Jeder Angler, der was auf sich hält, sollte sich auch an die Regeln halten.
Böses Beispiel: Nehmen wir mal an, in der Formel 1 gäbe es 10'000 Euro Strafe für jemanden, der nen anderen mutwillig abschiesst.....jetzt hat da der Fahrer X in der Saison 10 Fahrer abgeschossen, brav die Strafe bezahlt und wird Weltmeister...was hältst du von so einem Kerl?

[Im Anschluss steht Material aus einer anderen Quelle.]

/-- R36, R68, R95, R133, R151, R178, R458, R459, R464. -/
def Obligations.Tiles : Prop :=
  ∀ (s : State) (w : Fin 68), Sound s → standing s = false →
    (∀ up ring conflict,
      (heldTile s w = none ∨ (getWorker s w).admission ≠ .admitted ∨ (getFrame s (workerFrame s w)).recovering = true →
        exec (.tileIssue w up ring conflict) s = .next s)
      ∧ (∀ h rn i, heldTile s w = some (h, rn, i) → (getWorker s w).admission = .admitted → (getFrame s (workerFrame s w)).recovering = false →
        let tiles := unitTiles i.op i.tiling h.ref.unit
        let T := nth tiles h.tile
        let first := h.tile == 0
        let last := h.tile + 1 == tiles.length
        let waits := if cyclesCount (getWorker s w) i.op then updAt (getWorker s w).cyc 2 (fun n => wrapAdd n ring) else (getWorker s w).cyc
        (∀ wt, blockedSlot rn i T = some wt → Gives (.tileIssue w up ring conflict) s (fun u =>
            u = { s with workers := u.workers } ∧ (∀ v, v ≠ w.val → getWorker u v = getWorker s v)
              ∧ getWorker u w = { getWorker s w with wait := some wt, cyc := waits }))
        ∧ (blockedSlot rn i T = none →
          (up = .laneParity ∨ up = .cellUncorrectable → Gives (.tileIssue w up ring conflict) s (fun u =>
              u.comb = s.comb ∧ u.stackMem = s.stackMem ∧ (getWorker u w).epoch = (getWorker s w).epoch + 1 ∧ (getWorker u w).admission ≠ .admitted
                ∧ (resetBefore s 1 w = false → (findRecovery u 1 w).isSome = true)
                ∧ (resetBefore s 1 w = true → w.val ∈ u.keeper.oosWorker)
                ∧ (i.op.micro = true ∨ isTiled i.op = true → homeOf rn.image i h.ref.unit < 8 →
                    h.ref ∈ (getFrame u (homeOf rn.image i h.ref.unit)).replay)))
          ∧ (∀ q, up = .none → s.poison = [] → crcMismatch s rn (tileReadSlots rn i T) = some q →
              let a := slotBase (nth rn.rings q.1) q.2
              let before : Prop := ∃ o, orderOf s rn = some o ∧ a / 8 ∈ o.redoneAt
              a % 2 ^ 25 < 0x1F00000 → Gives (.tileIssue w up ring conflict) s (fun u => u.comb = s.comb ∧ (getWorker u w).held = []
                ∧ (before → FaultTold u 0x0292 0 0xFF 4 ∧ (Faultable s h.run → FaultedAt u h.run 0x0292 h.ref))
                ∧ (¬ before → FaultTold u 0x0222 0 0xFF 1 ∧ u.runs = s.runs
                    ∧ (i.op.micro = true ∨ isTiled i.op = true → homeOf rn.image i h.ref.unit < 8 →
                        h.ref ∈ (getFrame u (homeOf rn.image i h.ref.unit)).replay))))
          ∧ (up = .none → s.poison = [] → crcMismatch s rn (tileReadSlots rn i T) = none →
            let c := tileCtx s rn i w T
            let work := tileWork (tileCtx s rn i w) i h.ref.unit T first last (heldRows (getWorker s w) i)
            let ev := if first = true ∧ h.ref.unit = i.units.headD h.ref.unit then work.2.1.add (issueEvents c i) else work.2.1
            let stops := ev.faults.filter (fun f => !(c.guarded && (f == 0x0210 || f == 0x0211)))
            let bytes := flattenWrites (readComb s) work.1
            (∀ code rest, stops = code :: rest → Gives (.tileIssue w up ring conflict) s (fun u => u.comb = s.comb ∧ (getWorker u w).held = []
                ∧ (Faultable s h.run → faultClass code ≠ 2 → FaultedAt u h.run code h.ref)))
            ∧ (stops = [] → Gives (.tileIssue w up ring conflict) s (fun u =>
                (∀ a, (∀ b ∈ bytes, b.1 ≠ a) → readComb u a = readComb s a) ∧ u.stackMem = s.stackMem
                ∧ (roleDescs i.op 3 = [] → u.comb = memSetMany combDefault bytes s.comb)
                ∧ (getWorker u w).numFlush = satAdd (getWorker s w).numFlush ev.flushed
                ∧ (getWorker u w).numSat = satAdd (getWorker s w).numSat ev.saturated
                ∧ (getWorker u w).numNanLost = satAdd (getWorker s w).numNanLost ev.nanLost
                ∧ (getWorker u w).numCancel = satAdd (getWorker s w).numCancel ev.cancel
                ∧ (getWorker u w).sfnZero = satAdd (getWorker s w).sfnZero ev.thrZero
                ∧ (getWorker u w).rowState = (keepRows (getWorker s w) i work.2.2).rowState
                ∧ (isSeedOp i.op = true → work.2.2 ≠ [] → (getWorker u w).cells = memLay 0 seedCell (seedBytes work.2.2) (getWorker s w).cells)
                ∧ WindowsCounted s w i first last (tileWindow s w c (runChain c) work.1) (pivotSlot c) ring conflict u
                ∧ (last = false → ∃ h', (getWorker u w).held = [h'] ∧ (getWorker u w).wait = none
                    ∧ h' = { h with tile := h.tile + 1, seqs := h.seqs ++ tileReadSlots rn i T })
                ∧ (last = true → (getWorker u w).held = []
                    ∧ (QuietLinks s → ∀ n, Owes s h.run rn i n h.ref → UnitCommitted u h.run n h.ref))))))))
    ∧ ((getWorker s w).held.find? Held.copyOut = none →
        exec (.commitSlotDrain w) s = .next s ∧ exec (.drainTimeout w) s = .next s)
    ∧ (∀ h, (getWorker s w).held.find? Held.copyOut = some h →
        let bytes := h.homes.map (fun p => (p.2, memGet 0 (getWorker s w).cells (commitSlot + p.1)))
        ((getWorker s w).admission = .fenced → exec (.commitSlotDrain w) s = .next s)
        ∧ ((getWorker s w).admission ≠ .fenced → Gives (.commitSlotDrain w) s (fun u =>
            u.comb = memSetMany combDefault bytes s.comb ∧ (∀ a, (∀ b ∈ bytes, b.1 ≠ a) → readComb u a = readComb s a)
            ∧ (∀ x ∈ (getWorker u w).held, x.copyOut = false)
            ∧ (crc32c (bytes.map Prod.snd) = h.crc → ∀ rn i n, Owes s h.run rn i n h.ref → UnitCommitted u h.run n h.ref)
            ∧ (crc32c (bytes.map Prod.snd) ≠ h.crc → RegionsTorn s u h ∧ (Faultable s h.run → FaultedAt u h.run 0x0292 h.ref))))
        ∧ Gives (.drainTimeout w) s (fun u => u.comb = s.comb ∧ (∀ x ∈ (getWorker u w).held, x.copyOut = false) ∧ RegionsTorn s u h
            ∧ (Faultable s h.run → FaultedAt u h.run 0x0292 h.ref)))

Oder nehmen wir mal an, wenn du nen Fisch nicht waidgerecht tötest kostet dich das 50 Cents Strafe....in der Zeit, in dem du den Herzstich machen musst, kannst du ja nur schlecht weiterangeln....schmeist du dann den Fisch auch einfach in nen Eimer und lässt ihn verrecken? Wohl eher nicht, oder?

Und wenn da halt mal einer geschrieben hat, dass man nur mit 2 Ruten angeln darf, dann sollte man sich auch daran halten.
Und ohne Schein zu angeln kommt für mich der Wilderei gleich und sollte aufs äusserste bestraft werden!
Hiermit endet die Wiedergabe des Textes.